» **WHAT TO DO**: Print, in exact form, the lines below from the one containing "(s.teams.all fun u" through the one containing "kept.all fun x", and omit all others.
DATA FOR THIS EXERCISE Start Marker
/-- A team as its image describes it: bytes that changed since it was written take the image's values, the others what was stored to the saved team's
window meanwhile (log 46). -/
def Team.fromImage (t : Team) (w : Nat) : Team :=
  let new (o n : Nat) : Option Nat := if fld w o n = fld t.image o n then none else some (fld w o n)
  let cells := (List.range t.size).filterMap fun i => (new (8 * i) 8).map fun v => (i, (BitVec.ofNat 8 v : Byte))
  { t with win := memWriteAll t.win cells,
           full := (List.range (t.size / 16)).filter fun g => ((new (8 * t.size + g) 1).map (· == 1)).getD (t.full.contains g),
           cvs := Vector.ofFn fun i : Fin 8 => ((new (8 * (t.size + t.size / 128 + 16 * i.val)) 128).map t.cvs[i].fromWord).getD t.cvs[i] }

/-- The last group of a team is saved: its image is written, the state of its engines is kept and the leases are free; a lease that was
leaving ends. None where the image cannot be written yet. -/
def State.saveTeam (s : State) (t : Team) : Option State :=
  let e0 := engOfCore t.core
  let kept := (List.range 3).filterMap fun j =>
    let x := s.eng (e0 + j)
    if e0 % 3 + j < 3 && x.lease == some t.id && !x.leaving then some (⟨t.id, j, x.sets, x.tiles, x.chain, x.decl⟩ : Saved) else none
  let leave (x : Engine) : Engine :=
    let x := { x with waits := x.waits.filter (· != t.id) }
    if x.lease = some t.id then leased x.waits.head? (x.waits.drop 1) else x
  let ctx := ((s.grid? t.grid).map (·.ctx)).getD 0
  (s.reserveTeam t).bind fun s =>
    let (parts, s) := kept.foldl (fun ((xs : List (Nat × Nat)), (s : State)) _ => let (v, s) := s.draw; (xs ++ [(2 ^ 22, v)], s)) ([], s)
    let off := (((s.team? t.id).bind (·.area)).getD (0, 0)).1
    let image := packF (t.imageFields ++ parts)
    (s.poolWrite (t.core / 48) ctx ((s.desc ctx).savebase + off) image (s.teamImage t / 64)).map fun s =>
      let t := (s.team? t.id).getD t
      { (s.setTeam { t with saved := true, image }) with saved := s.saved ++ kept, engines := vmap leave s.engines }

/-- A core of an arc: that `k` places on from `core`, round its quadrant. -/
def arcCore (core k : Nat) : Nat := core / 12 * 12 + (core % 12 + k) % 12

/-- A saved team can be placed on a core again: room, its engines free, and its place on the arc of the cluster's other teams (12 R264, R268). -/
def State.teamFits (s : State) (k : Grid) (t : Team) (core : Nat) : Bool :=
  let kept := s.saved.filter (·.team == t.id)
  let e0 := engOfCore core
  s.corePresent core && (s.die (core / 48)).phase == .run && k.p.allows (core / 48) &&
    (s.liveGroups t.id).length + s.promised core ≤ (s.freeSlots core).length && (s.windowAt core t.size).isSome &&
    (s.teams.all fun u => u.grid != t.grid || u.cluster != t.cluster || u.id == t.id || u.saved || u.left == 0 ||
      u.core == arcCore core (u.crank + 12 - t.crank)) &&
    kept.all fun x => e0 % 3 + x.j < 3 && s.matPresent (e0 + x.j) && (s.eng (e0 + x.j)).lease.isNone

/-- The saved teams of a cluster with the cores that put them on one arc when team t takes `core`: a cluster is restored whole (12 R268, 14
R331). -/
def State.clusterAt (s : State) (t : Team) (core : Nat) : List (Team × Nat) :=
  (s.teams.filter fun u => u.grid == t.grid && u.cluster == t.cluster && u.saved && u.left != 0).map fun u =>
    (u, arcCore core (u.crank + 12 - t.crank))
DATA FOR THIS EXERCISE End Marker
» **WRITTEN REPLY**:
    (s.teams.all fun u => u.grid != t.grid || u.cluster != t.cluster || u.id == t.id || u.saved || u.left == 0 ||
      u.core == arcCore core (u.crank + 12 - t.crank)) &&
    kept.all fun x => e0 % 3 + x.j < 3 && s.matPresent (e0 + x.j) && (s.eng (e0 + x.j)).lease.isNone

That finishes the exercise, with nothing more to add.